■ Task directions ■
Repeat only the lines below from the one containing "cmdAdjust => rfl" through the one containing "seqDone => rfl", inclusive, exactly as written.
=== Begin Enclosure ===
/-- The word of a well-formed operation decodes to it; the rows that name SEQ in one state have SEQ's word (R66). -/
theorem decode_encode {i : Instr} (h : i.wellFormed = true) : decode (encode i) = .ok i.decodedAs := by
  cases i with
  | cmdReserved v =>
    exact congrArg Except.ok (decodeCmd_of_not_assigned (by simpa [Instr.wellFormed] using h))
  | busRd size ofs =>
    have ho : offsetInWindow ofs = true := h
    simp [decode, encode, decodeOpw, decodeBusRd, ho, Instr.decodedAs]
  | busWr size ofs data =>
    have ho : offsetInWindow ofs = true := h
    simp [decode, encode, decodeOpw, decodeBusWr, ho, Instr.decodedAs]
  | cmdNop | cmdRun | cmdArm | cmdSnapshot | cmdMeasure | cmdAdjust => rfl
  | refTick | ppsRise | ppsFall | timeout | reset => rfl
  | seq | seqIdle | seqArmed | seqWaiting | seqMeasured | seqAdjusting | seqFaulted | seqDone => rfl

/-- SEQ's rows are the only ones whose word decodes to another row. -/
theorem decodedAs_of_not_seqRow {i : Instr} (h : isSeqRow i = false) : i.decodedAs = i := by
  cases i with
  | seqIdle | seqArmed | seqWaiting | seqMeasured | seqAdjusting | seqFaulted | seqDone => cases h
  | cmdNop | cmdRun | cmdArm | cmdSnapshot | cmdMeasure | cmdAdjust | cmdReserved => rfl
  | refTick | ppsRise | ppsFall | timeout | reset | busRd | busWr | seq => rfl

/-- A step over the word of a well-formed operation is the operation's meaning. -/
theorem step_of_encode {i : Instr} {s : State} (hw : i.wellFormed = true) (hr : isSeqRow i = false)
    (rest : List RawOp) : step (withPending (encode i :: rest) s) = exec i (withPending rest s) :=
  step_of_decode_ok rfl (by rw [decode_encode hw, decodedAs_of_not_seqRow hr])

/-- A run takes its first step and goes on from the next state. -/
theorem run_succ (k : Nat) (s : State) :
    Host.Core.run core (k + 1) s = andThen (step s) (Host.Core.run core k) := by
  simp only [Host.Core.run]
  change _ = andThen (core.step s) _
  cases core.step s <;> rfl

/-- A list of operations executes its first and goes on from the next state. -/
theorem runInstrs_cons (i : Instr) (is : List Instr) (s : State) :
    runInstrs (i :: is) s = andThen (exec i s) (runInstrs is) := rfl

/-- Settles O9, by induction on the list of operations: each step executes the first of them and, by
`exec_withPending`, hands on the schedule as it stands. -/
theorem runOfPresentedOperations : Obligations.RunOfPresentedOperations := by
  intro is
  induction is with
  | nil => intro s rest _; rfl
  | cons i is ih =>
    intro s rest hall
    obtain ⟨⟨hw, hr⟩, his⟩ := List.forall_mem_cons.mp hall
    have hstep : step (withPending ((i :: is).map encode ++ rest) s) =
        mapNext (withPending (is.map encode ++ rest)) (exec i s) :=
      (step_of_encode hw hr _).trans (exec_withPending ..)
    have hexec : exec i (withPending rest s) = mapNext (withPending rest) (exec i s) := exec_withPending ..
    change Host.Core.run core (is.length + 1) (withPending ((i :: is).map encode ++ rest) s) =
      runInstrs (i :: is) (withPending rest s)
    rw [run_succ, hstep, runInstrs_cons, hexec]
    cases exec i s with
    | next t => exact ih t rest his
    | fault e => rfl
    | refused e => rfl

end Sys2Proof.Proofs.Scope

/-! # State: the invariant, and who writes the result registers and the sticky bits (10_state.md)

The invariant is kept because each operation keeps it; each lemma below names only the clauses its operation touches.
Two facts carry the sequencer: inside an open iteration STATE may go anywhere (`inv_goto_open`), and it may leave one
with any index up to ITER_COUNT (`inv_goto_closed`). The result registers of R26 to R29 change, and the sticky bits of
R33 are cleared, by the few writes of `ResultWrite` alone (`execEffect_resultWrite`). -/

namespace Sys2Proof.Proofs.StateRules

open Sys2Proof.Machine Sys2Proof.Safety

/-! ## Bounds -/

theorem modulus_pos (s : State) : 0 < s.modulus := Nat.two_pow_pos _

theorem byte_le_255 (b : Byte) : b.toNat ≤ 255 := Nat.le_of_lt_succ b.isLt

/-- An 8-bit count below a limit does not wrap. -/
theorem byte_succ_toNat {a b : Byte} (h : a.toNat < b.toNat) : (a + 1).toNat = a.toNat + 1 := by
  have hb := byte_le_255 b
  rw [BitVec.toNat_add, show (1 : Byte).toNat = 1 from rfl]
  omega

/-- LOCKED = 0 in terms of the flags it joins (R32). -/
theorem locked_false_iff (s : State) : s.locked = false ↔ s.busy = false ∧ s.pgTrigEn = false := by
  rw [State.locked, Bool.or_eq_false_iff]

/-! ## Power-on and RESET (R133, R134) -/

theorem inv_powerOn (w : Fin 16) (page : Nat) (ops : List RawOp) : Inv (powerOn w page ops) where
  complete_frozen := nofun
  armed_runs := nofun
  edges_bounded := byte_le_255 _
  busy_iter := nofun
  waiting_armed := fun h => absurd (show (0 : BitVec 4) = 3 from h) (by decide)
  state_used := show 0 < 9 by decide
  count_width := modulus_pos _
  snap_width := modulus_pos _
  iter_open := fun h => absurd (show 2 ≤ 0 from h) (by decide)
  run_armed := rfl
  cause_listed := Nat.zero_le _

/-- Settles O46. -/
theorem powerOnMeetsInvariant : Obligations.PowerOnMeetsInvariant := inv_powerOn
=== End Enclosure ===
■ Output for this task ■
  | cmdNop | cmdRun | cmdArm | cmdSnapshot | cmdMeasure | cmdAdjust => rfl
  | refTick | ppsRise | ppsFall | timeout | reset => rfl
  | seq | seqIdle | seqArmed | seqWaiting | seqMeasured | seqAdjusting | seqFaulted | seqDone => rfl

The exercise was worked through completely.